:: What the task asks ::
With the first line below as the start and the line containing "Nat.not_lt.2 hbase hlt" as the end, copy every line between them exactly, ends included.

(Extracted data entries)
/-- Settles O15: one turn of the loop is a read of STATUS, after which `wait` is the next input again while BUSY. -/
theorem waitPollsStatusUntilIdle : Obligations.WaitPollsStatusUntilIdle := by
  intro s rest hinputs
  constructor
  · intro hidle
    have hread := readStatus_of_idle (s := { s with inputs := rest }) hidle
    rw [step_of_idle_input hidle hinputs, takeInput, hostWait, hread,
      show State.busy { s with inputs := rest } = false from (busy_eq_false_iff s).2 hidle]
    rfl
  · intro hbusy
    have hread := readStatus_of_busy (s := { s with inputs := rest }) hbusy
    have hlow : ∀ (done ovr : Bool) (code : BitVec 4), statusOf true done ovr code &&& 1#32 = 1#32 := by decide +kernel
    refine ⟨_, hlow s.done s.ovr ((Config.freeWord s.draws).extractLsb' 0 4), ?_⟩
    rw [hinputs]
    apply step_of_busy_input hbusy hinputs
    rw [takeInput, hostWait, hread, show State.busy { s with inputs := rest } = true from (busy_eq_true_iff s).2 hbusy]
    rfl

/-- Settles O13: the access touches the window and is not an aligned 32-bit one. -/
theorem otherCsrAccessesAreRefused : Obligations.OtherCsrAccessesAreRefused := by
  intro s addr width v rest hlow hhigh hshape
  have htouches : touchesWindow s.params addr width = true := (touchesWindow_iff _ _ _).2 ⟨hhigh, hlow⟩
  have hmisaligned : alignedAccess s.params addr width = false := by
    rw [← Bool.not_eq_true, alignedAccess_iff]
    rintro ⟨hword, hbase, hmod⟩
    obtain hne | hlt | hne := hshape
    · exact hne hword
    · exact Nat.not_lt.2 hbase hlt
    · exact hne hmod
  constructor <;> intro hinputs <;> rw [step_of_input hinputs]
  · simp [takeInput, hostCsrRead, htouches, hmisaligned, advance]
  · simp [takeInput, hostCsrWrite, htouches, hmisaligned, advance]

/-! ### Host accesses to DMEM (R50, R62) -/

theorem breakDuty_of_idle (hidle : s.phase = .idle) (touches : Region → Region → Bool) : s.breakDuty touches = s := by
  simp only [State.breakDuty, hidle]

theorem inFlight_of_idle (hidle : s.phase = .idle) : s.inFlight = Region.none := by
  simp only [State.inFlight, hidle]

/-- One byte stored (R54). -/
theorem Memory.write_stored {m : Memory} (hwf : Memory.wf m = true) (a : Nat) (v : Byte) :
    Stored m (Memory.write m a v) a [v] := Memory.writeBytes_stored hwf a [v]

/-- Settles O14: an idle engine guards no byte, so a DMEM access stores or reads one byte, or is out of range. -/
theorem hostDmemAccesses : Obligations.HostDmemAccesses := by
  intro s a v rest hidle hwf
  refine ⟨fun ha hinputs => ?_, fun ha hinputs => ?_, fun ha hinputs => ?_, fun ha hinputs => ?_⟩
  · refine ⟨_, (step_of_idle_input hidle hinputs).trans ?_, Memory.write_stored hwf a v⟩
    exact (if_pos ha).trans (congrArg _ (breakDuty_of_idle (by exact hidle) _))
  · refine (step_of_idle_input hidle hinputs).trans ((if_pos ha).trans (if_neg ?_))
    simp [inFlight_of_idle (s := { s with inputs := rest }) hidle]
  · exact (step_of_idle_input hidle hinputs).trans (if_neg (Nat.not_lt.2 ha))
  · exact (step_of_idle_input hidle hinputs).trans (if_neg (Nat.not_lt.2 ha))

:: Solution for this problem ::
/-- Settles O15: one turn of the loop is a read of STATUS, after which `wait` is the next input again while BUSY. -/
theorem waitPollsStatusUntilIdle : Obligations.WaitPollsStatusUntilIdle := by
  intro s rest hinputs
  constructor
  · intro hidle
    have hread := readStatus_of_idle (s := { s with inputs := rest }) hidle
    rw [step_of_idle_input hidle hinputs, takeInput, hostWait, hread,
      show State.busy { s with inputs := rest } = false from (busy_eq_false_iff s).2 hidle]
    rfl
  · intro hbusy
    have hread := readStatus_of_busy (s := { s with inputs := rest }) hbusy
    have hlow : ∀ (done ovr : Bool) (code : BitVec 4), statusOf true done ovr code &&& 1#32 = 1#32 := by decide +kernel
    refine ⟨_, hlow s.done s.ovr ((Config.freeWord s.draws).extractLsb' 0 4), ?_⟩
    rw [hinputs]
    apply step_of_busy_input hbusy hinputs
    rw [takeInput, hostWait, hread, show State.busy { s with inputs := rest } = true from (busy_eq_true_iff s).2 hbusy]
    rfl

/-- Settles O13: the access touches the window and is not an aligned 32-bit one. -/
theorem otherCsrAccessesAreRefused : Obligations.OtherCsrAccessesAreRefused := by
  intro s addr width v rest hlow hhigh hshape
  have htouches : touchesWindow s.params addr width = true := (touchesWindow_iff _ _ _).2 ⟨hhigh, hlow⟩
  have hmisaligned : alignedAccess s.params addr width = false := by
    rw [← Bool.not_eq_true, alignedAccess_iff]
    rintro ⟨hword, hbase, hmod⟩
    obtain hne | hlt | hne := hshape
    · exact hne hword
    · exact Nat.not_lt.2 hbase hlt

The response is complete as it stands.